Eight kid-friendly activities as well as lots of fascinating background information are included at the end of the book to supplement learning, both in the classroom and at home. Students are encouraged to do things like examine the shape of a kitchen tool to understand how it helps it do the job for which it was intended; put up a backyard bird feeder and keep track of the different types of birds that frequent it throughout the year and what they like to eat; research an organization that helps protect birds and determine what they can do to help; and draw a picture of a tool they would like to have that would help them do something they want to do.
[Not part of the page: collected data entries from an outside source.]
@[simp] theorem State.injectPart_station (t : Nat × Nat) (d space i part : Nat) :
    (s.injectPart t d space i part).station = s.station := by simp [State.injectPart]

@[simp] theorem State.performWord_station (r : SyncReq) : (s.performWord r).station = s.station := by
  have hsaw := s.sawWord_station (syncDie r.addr) r.ctx (syncIndex r.addr) r.ret.isSome
  refine ite_station ((State.reply_station _ _ _ _ _ _).trans hsaw) ((State.reply_station _ _ _ _ _ _).trans ?_)
  split
  · refine (State.fireMonitors_station _ _ _).trans ((State.injectWord_station _ _ _ _).trans ?_)
    exact (State.setWord_station _ _ _ _ _).trans hsaw
  · exact hsaw

@[simp] theorem State.performWaita_station (r : SyncReq) : (s.performWaita r).station = s.station := by
  have hsaw := s.sawWord_station (syncDie r.addr) r.ctx (syncIndex r.addr) false
  exact ite_station hsaw (ite_station hsaw (ite_station hsaw hsaw))

@[simp] theorem State.performDeque_station (r : SyncReq) : (s.performDeque r).station = s.station := by
  have hsaw := s.sawPart_station (syncDie r.addr) r.ctx (1, syncIndex r.addr, 0) r.ret.isSome
  unfold State.performDeque
  refine ite_station ?_ (ite_station (ite_station ?_ ?_) (ite_station ?_ (ite_station ?_ ?_)))
  · rw [State.reply_station, hsaw]
  · rw [State.reply_station, hsaw]
  · rw [State.reply_station, State.injectPart_station, State.mapDie_station, State.setDeque_station, hsaw]
  · rw [State.reply_station, hsaw]
  · rw [State.reply_station, State.sawPart_station, hsaw]
  · rw [State.reply_station, State.injectPart_station, State.setDeque_station, State.sawPart_station, hsaw]

/-! ## Counters and mailboxes (R298, R299) -/

@[simp] theorem State.lowerNamed_station (t : Nat × Nat) (ctx d n b : Nat) (known : List Tag) :
    (s.lowerNamed t ctx d n b known).station = s.station := ite_station rfl (State.injectPart_station _ _ _ _ _ _)

@[simp] theorem State.postBox_station (t : Nat × Nat) (d m : Nat) (msg : W64) (known : List Tag) (req : Nat) :
    (s.postBox t d m msg known req).station = s.station := by
  have hpost (b : Mailbox) := (State.injectPart_station _ t d 2 m 0).trans (s.putBox_station d m b)
  exact ite_station (ite_station (hpost _) (hpost _)) rfl

@[simp] theorem State.signal_station (t : Nat × Nat) (ctx d kind id : Nat) (msg : W64) (known : List Tag) :
    (s.signal t ctx d kind id msg known).station = s.station := by
  unfold State.signal
  split
  · split
    · rfl
    · exact (State.lowerNamed_station _ _ _ _ _ _ _).trans (s.sawPart_station _ _ _ _)
  · split
    · rfl
    · have hsaw := s.sawPart_station d ctx (2, id, 0) false
      exact ite_station hsaw ((State.postBox_station _ _ _ _ _ _ _).trans hsaw)
  · rfl

@[simp] theorem State.performNotify_station (r : SyncReq) : (s.performNotify r).station = s.station := by
  unfold State.performNotify
  dsimp only
  split
  · rfl
  · have hsaw := s.sawPart_station (syncDie r.addr) r.ctx (2, syncIndex r.addr, 0) r.ret.isSome
    exact ite_station hsaw ((State.postBox_station _ _ _ _ _ _ _).trans hsaw)

@[simp] theorem State.performDcnt_station (r : SyncReq) : (s.performDcnt r).station = s.station := by
  unfold State.performDcnt
  dsimp only
  split
  · rfl
  · have hsaw := s.sawPart_station (syncDie r.addr) r.ctx (3, syncIndex r.addr, 0) r.ret.isSome
    exact ite_station hsaw ((State.lowerNamed_station _ _ _ _ _ _ _).trans hsaw)

@[simp] theorem State.performSync_station (r : SyncReq) : (s.performSync r).station = s.station := by
  unfold State.performSync
  split
  · exact s.performWaita_station r
  · exact s.performNotify_station r
  · exact s.performDeque_station r
  · exact s.performDeque_station r
  · exact s.performDeque_station r
  · exact s.performDcnt_station r
  · exact s.performWord_station r

/-! ## Specialise -/

@[simp] theorem State.pruneSpec_station (d : Nat) : (s.pruneSpec d).station = s.station := ite_station rfl rfl

@[simp] theorem State.specialise_station (d : Nat) (c : Context) (r : Rec) (kvals : List W64) :
    (s.specialise d c r kvals).2.2.station = s.station := by
  refine ite_station_of (fun p : Code × Option (BitVec 256) × State => p.2.2) rfl ?_
  dsimp only
  split <;> rfl

/-! ## What the host reads of a launch (R409) -/

@[simp] theorem State.keepFailure_station (ctx : Nat) (st : StreamId) (l status : Nat) :
    (s.keepFailure ctx st l status).station = s.station := rfl

/-! ## Launch slots -/

@[simp] theorem State.setStream_station (st : StreamId) (x : Option Stream) : (s.setStream st x).station = s.station :=
  rfl

@[simp] theorem State.mapStream_station (st : StreamId) (f : Stream → Stream) :
    (s.mapStream st f).station = s.station := by
  unfold State.mapStream
  split <;> simp

@[simp] theorem State.setSlot_station (st : StreamId) (serial l : Nat) (x : LaunchSlot) :
    (s.setSlot st serial l x).station = s.station := by simp [State.setSlot]

@[simp] theorem State.readAsk_station (a : Ask) : (s.readAsk a).station = s.station := by simp [State.readAsk]

@[simp] theorem State.beginLaunch_station (a : Ask) (countStep : Bool) :
    (s.beginLaunch a countStep).2.2.station = s.station := by
  have hread := s.readAsk_station a
  unfold State.beginLaunch
  dsimp only
  split
  · exact hread
  · refine (State.withLaunches_station _ _).trans ((State.specialise_station _ _ _ _ _).trans ?_)
    split
    · exact hread
    · exact hread

@[simp] theorem State.beginSlot_station (a : Ask) (st : StreamId) (serial l : Nat) (countStep : Bool) :
    (s.beginSlot a st serial l countStep).2.station = s.station := by simp [State.beginSlot]

@[simp] theorem State.tryNamed_station (d n : Nat) : (s.tryNamed d n).station = s.station := by
  unfold State.tryNamed
  dsimp only
  split
  · rfl
  · exact ite_station rfl (State.beginSlot_station _ _ _ _ _ _)

@[simp] theorem State.tryAllNamed_station (d : Nat) : (s.tryAllNamed d).station = s.station := by
  simp [State.tryAllNamed]

@[simp] theorem State.launchSlot_station (a : Ask) (st : StreamId) (serial l : Nat) (countStep : Bool) :
    (s.launchSlot a st serial l countStep).station = s.station := by simp [State.launchSlot]

/-! ## Shapes (R329, R330) -/

@[simp] theorem State.startTask_station (l : Launch) (ord h : Nat) : (s.startTask l ord h).station = s.station := by
  have hstart (f : Core → Core) : (s.fresh.2.mapCoreAt h f).station = s.station := State.mapCoreAt_station _ _ _
  have hcount (f : Core → Core) {b : Prop} [Decidable b] :
      (if b then (s.fresh.2.mapCoreAt h f).countSat l.ctx else s.fresh.2.mapCoreAt h f).station = s.station :=
    ite_station (hstart f) (hstart f)
  exact ite_station (hcount _) (hcount _)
Exemplary Evidence: Scientists and Their Data

Jessica Fries-Gaither uses rhymes in her latest NSTA Kids book, Exemplary Evidence: Scientists and Their Data, to get her young readers to think of science as puzzles to be solved. Illustrator Linda Olliver’s wonderful drawings help bring Fries-Gaither’s whimsical rhymes to life as well as help introduce readers to the work of a diverse group of scientists spanning history to present day. Students learn about the work of Maria Sibylla Merian, Carlos Juan Finlay, and Russell Stands-Over Bull, for example. They are also encouraged to extend their learning beyond the pages of this book by understanding how to collect their own data/find their own answers to how the world works using four easily understood steps.

Exemplary Evidence makes the collecting, organizing, comparing, sharing, interpreting, visualizing, analyzing, and mapping of data fun! In the words of Fries-Gaither:

“The importance of data is shown rather well
by the work of scientists—too many to tell!
Throughout all of history, data’s been key
In the making of every great discovery.”